Snickering, Riposte gave her a punch to the arm. It didn’t hurt. When you’d been punched by Phantoms, pain took on a whole new meaning.

“You’ve loosened up since we were in school together. Good for you.”

Ariella sidestepped before Riposte could punch her again. Just because it didn’t hurt, that didn’t mean she’d just stand there and take it.

“My ride?” she prompted.

“Ah, yes. You might want to sit down for this one.” Riposte’s eyes lit up like the ring of torches that lined the Gateway’s inner chamber. “You will be hitching a ride in this beauty.”

Ariella followed her extended arm to the airplane. Of course it was the airplane. It was always the airplane.

Riposte hadn’t stopped grinning. “Do you need me to hold your hand?”

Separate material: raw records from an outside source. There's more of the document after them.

/-- The old content of a cask: 64 poisoned lines where quarantined, from the cask cache, or by decode for someone (R103, R104, R107). -/
def State.storedCask (s0 : State) (k : Nat) (w : Traffic) (host : HostLines := []) : List Byte × BitVec 64 × State :=
  let s := s0.lookCask k w
  if (s.cask k).quarantined then (List.replicate 4096 0#8, BitVec.allOnes 64, s)
  else match s.cached k with
    | some c => (Memory.bytes c.data 0 4096, c.poison, s.cachePut k (Memory.bytes c.data 0 4096) c.poison)
    | none => s.decodeNow k w host

/-- Open buffers of a press (PRS_STATUS). -/
def State.openBufs (s : State) (p : Nat) : Nat := (s.prs.bufs.filter (fun b => decide ((s.cask b.cask).package = p))).length

/-- A line held in a buffer. -/
def AsmBuf.line (b : AsmBuf) (i : Nat) : List Byte × Bool :=
  if b.poison.getLsbD i then (List.replicate 64 0#8, true) else (Memory.bytes b.data (64 * i) 64, false)

/-- Content with a buffer's written lines over it (R107). -/
def overlay (raw : List Byte) (poison : BitVec 64) (b : AsmBuf) : List Byte × BitVec 64 :=
  ((List.range 64).flatMap (fun i => if b.mask.getLsbD i then (b.line i).1 else (raw.drop (64 * i)).take 64),
   (poison &&& ~~~b.mask) ||| (b.poison &&& b.mask))

/-- The content of a cask: old content with its buffer's lines merged (R105, R110). -/
def State.caskContent (s : State) (k : Nat) (w : Traffic) (host : HostLines := []) : List Byte × BitVec 64 × State :=
  let (raw, poison, s1) := s.storedCask k w host
  match s1.bufOf k with
  | none => (raw, poison, s1)
  | some b => let (r, q) := overlay raw poison b; (r, q, s1)

/-- One line of a cask: from its buffer where written, else from the stored cask (R105). -/
def State.caskLine (s : State) (k i : Nat) (w : Traffic) (host : HostLines := []) : List Byte × Bool × State :=
  match s.bufOf k with
  | some b =>
    if b.mask.getLsbD i then ((b.line i).1, (b.line i).2, s)
    else let (raw, q, s1) := s.storedCask k w host; ((raw.drop (64 * i)).take 64, q.getLsbD i, s1)
  | none => let (raw, q, s1) := s.storedCask k w host; ((raw.drop (64 * i)).take 64, q.getLsbD i, s1)

/-! ### Freeing -/

/-- The reason a quarantined cask was found damaged for (R103). -/
def State.reasonOf (s : State) (k : Nat) : Nat := sget 0 s.prs.qReason k - 1

/-- The quarantined sectors of a cask are detached from its map entry: held in the quarantine log until popped, or freed at once when the log is full (R103). -/
def State.detach (s : State) (k : Nat) : State :=
  let e := s.cask k
  let hit := s.prs.qlog.any (fun x => decide (x.cask = k) && !x.detached)
  let s0 := { s with prs := { s.prs with qReason := sset 0 s.prs.qReason k 0 } }
  if hit then
    { s0 with prs := { s0.prs with qlog := s.prs.qlog.map (fun x => if x.cask = k ∧ x.detached = false then
        { x with detached := true, package := e.package, sector := e.sector, length := e.length, table := e.table } else x) } }
  else
    let (s1, pushed) := s0.pushQlog ⟨e.package, k, s.reasonOf k, true, e.package, e.sector, e.length, e.table⟩
    if pushed then s1 else (s1.markSectors e.package e.sector e.length false).dropRef e.table

/-- Free what a cask holds: its sectors and its table reference, or its quarantine entry. The map entry is left to the caller. -/
def State.freeCask (s : State) (k : Nat) : State :=
  let e := s.cask k
  if e.quarantined then s.detach k
  else (s.markSectors e.package e.sector e.length false).dropRef e.table

/-- Free the backing of a tile: its slot, or its casks with their buffers and cache entries, or its window space; the cask-map entries become zero. HOME is left to the caller. -/
def State.freeBacking (s : State) (t : Nat) : State :=
  if s.home t = 1 then s.freeSlot (s.loc t)
  else if s.home t = 2 then
    ([0, 1, 2, 3].foldl (fun u c => ((u.freeCask (4 * t + c)).dropBuf (4 * t + c)).cacheDrop (4 * t + c)) s).clearCasks t
  else if s.home t = 3 then s.clearCasks t
  else s

/-- A line of a slot as its cells hold it, the map reserve's lines among them. -/
def State.cellLine (s : State) (slot line : Nat) : List Byte × Bool :=
  if slot < s.mapSlots then (s.reserveLine slot line, false) else s.vatLine slot line

/-! ### Exhaustion -/

/-- A write for which no backing was found is dropped: the tile takes HOME 4, its earlier backing is freed, its address is logged (R78, R79). -/
def State.capDrop (s : State) (t : Nat) (atSeal : Bool) : State :=
  let s1 := ((s.dropMove t).freeBacking t).setHome t 4 0
  let s2 := (s1.pushExh t atSeal).setField 0x018 0x11C 4 1 1
  ((s2.err 0x018 11).count 0x019 3).settleUsage

/-! ### Homes -/

/-- A tile returns to HOME 0 when its four casks have LENGTH 0, no buffer of them is open and no move of it is in flight (R46). -/
def State.zeroTest (s : State) (t : Nat) : State :=
  if s.home t = 2 ∧ !(s.moving t) ∧ [0, 1, 2, 3].all (fun c => decide ((s.cask (4 * t + c)).length = 0) && (s.bufOf (4 * t + c)).isNone) then
    (([0, 1, 2, 3].foldl (fun (u : State) c => u.cacheDrop (4 * t + c)) s).clearCasks t).setHome t 0 0
  else s

/-- Poison every line of a slot, for someone. -/
def State.poisonSlot (s : State) (slot : Nat) (w : Traffic) : State :=
  (List.range 256).foldl (fun u i => (u.putVatLine slot i (List.replicate 64 0#8, true)).dramVat slot i true w) s

/-- Make a cellar tile a vat tile in the slot given, with all its content, and free its casks (R78 step 2). -/
def State.toVat (s : State) (t slot : Nat) (w : Traffic) (host : HostLines := []) : State :=
  let s1 := [0, 1, 2, 3].foldl (fun (u : State) c =>
    let (raw, q, u1) := u.caskContent (4 * t + c) w host
    (List.range 64).foldl (fun v i => (v.putVatLine slot (64 * c + i)
      (if q.getLsbD i then List.replicate 64 0#8 else (raw.drop (64 * i)).take 64, q.getLsbD i)).dramVat slot (64 * c + i) true w) u1) s
  ((s1.dropMove t).freeBacking t).setHome t 1 slot

/-- A seal found no cellar sectors: the tile takes a slot of the pool, or after exhaustion one of the emergency reserve, or the write is dropped (R78). -/
def State.sealToVat (s : State) (t : Nat) (w : Traffic) (host : HostLines := []) : State :=
  match s.takePool .tile with
  | some (slot, s1) => (s1.toVat t slot w host).settleUsage
  | none =>
    let s0 := s.exhausted
    match s0.takeEmergency with
    | some (slot, s1) => (s1.toVat t slot w host).settleUsage
    | none => s0.capDrop t true

/-- A cask of a region is sealed with a method that counts (R96): it joins the casks so sealed since the region was created, and the seal starts a training pass where TRAIN_CASKS of them are there and the region has no table. A region of COMP_HINT 4 is counted and not trained. -/
def State.trainCount (s : State) (g k : Nat) : State :=
  let r := s.region g
  let had := sget [] s.prs.trainCasks g
  let now := if had.contains k ∨ 255 ≤ had.length then had else had ++ [k]
  let s1 := { s with prs := { s.prs with trainCasks := sset [] s.prs.trainCasks g now } }
  if r.curTable = 0 ∧ r.hint ≠ 4 ∧ s.field 0x020 0x180 0 8 ≤ now.length ∧ !(s.prs.training.contains g) ∧ !(s.prs.trainPending.contains g) then
    { s1 with prs := { s1.prs with training := s1.prs.training ++ [g] } }
  else s1

/-- Write an encoded cask into sectors already allocated, with its map entry (R52, R84). -/
def State.storeCask (s : State) (k package sector : Nat) (c : StoredCask) : State :=
  (s.putSectors package sector c.bytes).setCask k
    { sector := if c.length = 0 then 0 else sector, package := package, length := c.length, method := c.method, table := c.table,
      poisonAny := decide (c.poison ≠ 0#64) }

/-! ### Relocation by the cooper -/

/-- n sectors of a package are copied to another place, errors and all, as class-3 work (R260, R348). -/
def State.copySectors (s : State) (p x q y n : Nat) : State :=
  let s1 := (s.dramCellar p x n false background).putSectors q y (s.getSectors p x n).1
  let bad := (List.range n).filter (fun i => sget false s.mem.cellarBad (sectorKey p (x + i)))
  let s2 := s1.dramCellar q y n true background
  { s2 with mem := { s2.mem with
      cellarBad := bad.foldl (fun m i => sset false m (sectorKey q (y + i)) true) s1.mem.cellarBad } }

/-- Cask k moves to free sectors: only its map entry changes, and its cache entry goes (R104, R348). -/
def State.moveCask (s : State) (k q y : Nat) : State :=
  let e := s.cask k
  let s1 := (s.copySectors e.package e.sector q y e.length).markSectors q y e.length true
  let s2 := { s1 with igr := { s1.igr with copies := s1.igr.copies + 1 } }
  ((s2.markSectors e.package e.sector e.length false).setCask k { e with package := q, sector := y }).cacheDrop k

/-- The package that holds the vat bitmap: that of the last copy, else the lowest-numbered in service (R58). -/
def State.bitmapPackage (s : State) : Option Nat :=
  match s.mem.bitmapAt with
  | some p => some p
  | none => (List.range 48).find? s.packageCounts

/-- Sectors of the vat bitmap, 4 MiB, and where it stands in an allocation area: behind the bits of the package's own sectors, a place R58 does not state (DESIGN CHOICE, log entry 151). -/
def bitmapSectors : Nat := 65536
def bitmapFirst : Nat := caskSectors + 1747627

/-- Package p begins evacuation: the vat bitmap, where p holds it, is copied first to the allocation area of the next package in service (R58). The bits themselves are the allocation state that MemState holds. -/
def State.copyBitmap (s : State) (p : Nat) : State :=
  if s.bitmapPackage = some p then
    match ((List.range 48).map (fun i => (p + 1 + i) % 48)).find? (fun q => s.packageTakes q && decide (q ≠ p)) with
    | some q =>
      let s1 := (s.dramCellar p bitmapFirst bitmapSectors false background).dramCellar q bitmapFirst bitmapSectors true background
      { s1 with mem := { s1.mem with bitmapAt := some q } }
    | none => s
  else s

/-- Free sectors of the relocation areas of the column of cask c of tile t in region g, in R59's order (R349). -/
def State.findRelocation (s : State) (t c g n : Nat) : Option (Nat × Nat) × State :=
  ((List.range (s.order.packages / 4)).map (fun i => s.columnPackage t c g i)).foldl (fun acc p =>
    match acc.1 with
    | some _ => acc
    | none =>
      if acc.2.packageTakes p then
        let (r, u) := acc.2.findRun p relocFirst relocSectors n
        (r.map (fun x => (p, x)), u)
      else acc) (none, s)

/-- A cooper's copy reads a stored cask: one that cannot be read, for whatever reason its check finds, is quarantined (R103, R338, R349). -/
def State.copyFinds (s : State) (k : Nat) (host : HostLines) : State :=
  let e := s.cask k
  let (bytes, ue, u) := s.readSectors k host
  if e.quarantined then s
  else match decodeCask (some (e.method, e.table, e.poisonAny)) e.length bytes ue s.tableLens with
    | .ok _ _ _ => u
    | .damaged code => u.quarantine k code 3 (s.firstBad k host)

/-- Cask k of an evacuating package moves to the package of its column that R59's search gives: ordinary sectors first, then a relocation area; it stays where none has room. One that cannot be read is quarantined, and a quarantined one moves like the others (R349). -/
def State.evacuateCask (s : State) (k : Nat) (host : HostLines) : State :=
  let e := s.cask k
  let t := k / 4
  match s.tileRegion t with
  | none => s
  | some (g, _) =>
    if e.length = 0 then
      match ((List.range (s.order.packages / 4)).map (fun i => s.columnPackage t (k % 4) g i)).find? s.packageTakes with
      | some p => (s.setCask k { e with package := p }).cacheDrop k
      | none => s
    else
    let s := s.copyFinds k host
    match s.findColumn t (k % 4) g e.length with
      | (some (p, x), u) => u.moveCask k p x
      | (none, u) => match u.findRelocation t (k % 4) g e.length with
        | (some (p, x), v) => v.moveCask k p x
        | (none, v) => v

/-- An evacuating package that holds no cask any more is retired (R349). -/
def State.retirePackage (s : State) (p : Nat) : State :=
  let holds := s.mem.sectorUse.any (fun e => decide (e.1 / 2 ^ 30 = p))
    || s.mem.caskMap.any (fun e => decide (s.home (e.1 / 4) = 2) && decide ((s.cask e.1).package = p))
  if s.mem.evacuating.getLsbD p && !holds then
    let b := BitVec.ofNat 48 (2 ^ p)
    (({ s with mem := { s.mem with evacuating := s.mem.evacuating &&& ~~~b, retired := s.mem.retired ||| b } }).repaired).settleUsage
  else s

/-- The sectors of a cellar DRAM row, by their data or their check bytes (R319, R348). -/
def rowSectors (c rank bank row : Nat) : List Nat :=
  let base := row * 65536 + rank * 32768 + bank * 2048
  let inRow (b : Nat) : Bool := decide (base ≤ b) && decide (b < base + 2048)
  let groups := (List.range ((base + 2047) / 576 - base / 576 + 1)).map (fun i => base / 576 + i)
  (groups.flatMap (fun g => ((List.range 8).filter (fun i => inRow (576 * g + 64 * i) || inRow (576 * g + 512 + 8 * i))).map
    (fun i => 4 * (8 * g + i) + c))).filter (fun x => decide (x < 954437120))

/-- Withhold the sectors of a row, or allow them again (R348, R354). -/
def State.withholdRow (s : State) (p c rank bank row : Nat) (on : Bool) : State :=
  { s with mem := { s.mem with
      withheld := (rowSectors c rank bank row).foldl (fun m x => sset false m (sectorKey p x) on) s.mem.withheld } }

/-- A cask has a sector in a cellar row. -/
def caskInRow (e : CaskEntry) : RepairUnit → Bool
  | .cellarRow p c rank bank row => decide (e.package = p) && (List.range e.length).any (fun i => (rowSectors c rank bank row).contains (e.sector + i))
  | _ => false

/-- The casks of the cellar with a sector in a row. -/
def State.rowCasks (s : State) (u : RepairUnit) : List Nat :=
  (s.mem.caskMap.map (fun e => e.1)).filter (fun k => decide (s.home (k / 4) = 2) && caskInRow (s.cask k) u)

/-- A row being retired that holds no cask any more: its sectors are withheld from allocation, and the retirement is done (R12, R348). -/
def State.rowsEmptied (s : State) : State :=
  s.igr.rowsLeaving.foldl (fun (v : State) u =>
    match u with
    | .cellarRow p c rank bank row =>
      if v.rowCasks u = [] then
        let w := v.withholdRow p c rank bank row true
        ({ w with igr := { w.igr with rowsLeaving := w.igr.rowsLeaving.filter (fun x => decide (x ≠ u)) } }).repaired
      else v
    | _ => v) s

/-- Room for n sectors in the relocation area of a package, outside the rows being retired (R58, R348). -/
def State.findReloc (s : State) (p n : Nat) : Option Nat × State :=
  let kept := s.mem.withheld
  let out := s.igr.rowsLeaving.foldl (fun (v : State) u => match u with
    | .cellarRow q c rank bank row => v.withholdRow q c rank bank row true
    | _ => v) s
  let (r, v) := out.findRun p relocFirst relocSectors n
  (r, { v with mem := { v.mem with withheld := kept } })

“No. This is not my first time in a flying contraption.”

“Oh, that’s right. I’m remembering something I heard…” She snapped her fingers together. “Didn’t you crash a floating city into the Tundra?”

“Who said that?”

“Destiny,
everyone
is saying that.”

“Well, everyone is wrong. That’s not how it happened. The city lost power, but the Helleans managed to regain control before they crashed. And it wasn’t even my idea.”

Riposte mulled that over for a moment, then said, “The other version is better. Much more spectacular.”

Ariella shrugged. “Whatever floats your boat.”

“Or flies my plane?”

“Exactly.”

Laughing, Riposte climbed into the airplane. “You coming?” she called down.

Her mouth fell open when she saw Jason, who was suddenly standing beside Ariella. Wow, he moved fast.

“He’s working with us. King River’s orders,” Ariella said.

Riposte continued to stare, her usual chattiness shunned into silence.

“Are you ok?” Ariella asked her.

“Fine.” Riposte shook herself, then met Jason’s eyes. “Just don’t get any blood on my upholstery.”

“I think I can refrain from killing anyone until we land,” he said drily.

Riposte tossed them each a pair of goggles. “Ok, let’s get going. I have a date with a crash site that I still have to make tonight.”

Sometimes Riposte was funny. And other times…well, other times she was just a bit too weird. Like all Ciphers, she was good at solving puzzles. What was unusual about her was her specialty: solving technological puzzles. It was also a pretty tricky talent to develop at Rosewater, which was inside the Wilderness. She’d gotten special permission to tinker with any wreckage King River had pulled out of the Wilderness and brought back to Laelia for study. He’d always seen the need for Elitions to understand the technology they might someday have to fight. The man was a master of being prepared for every scenario.

Which was why it was so odd to see him blown over by the Selpes’ Elition project. He’d long been worried that the Selpes would try something like this. In fact, it was for that very reason that he’d sent his daughter into hiding so many years ago. So surely he’d planned for this contingency? Maybe he just hadn’t expected the Selpes to come up with something working so soon.

It was odd. A project like the Selpes’ one would take years to develop. They’d fail countless times before they succeeded, and those failures would leave traces behind. The Selpes could not silence them all. These were people they were dealing with, and people did not go down easily. And yet there had been no hints. No whispers. No victims. Not even any missing Elitions. Until now. It was almost as though the Selpes had magicked their project into existence.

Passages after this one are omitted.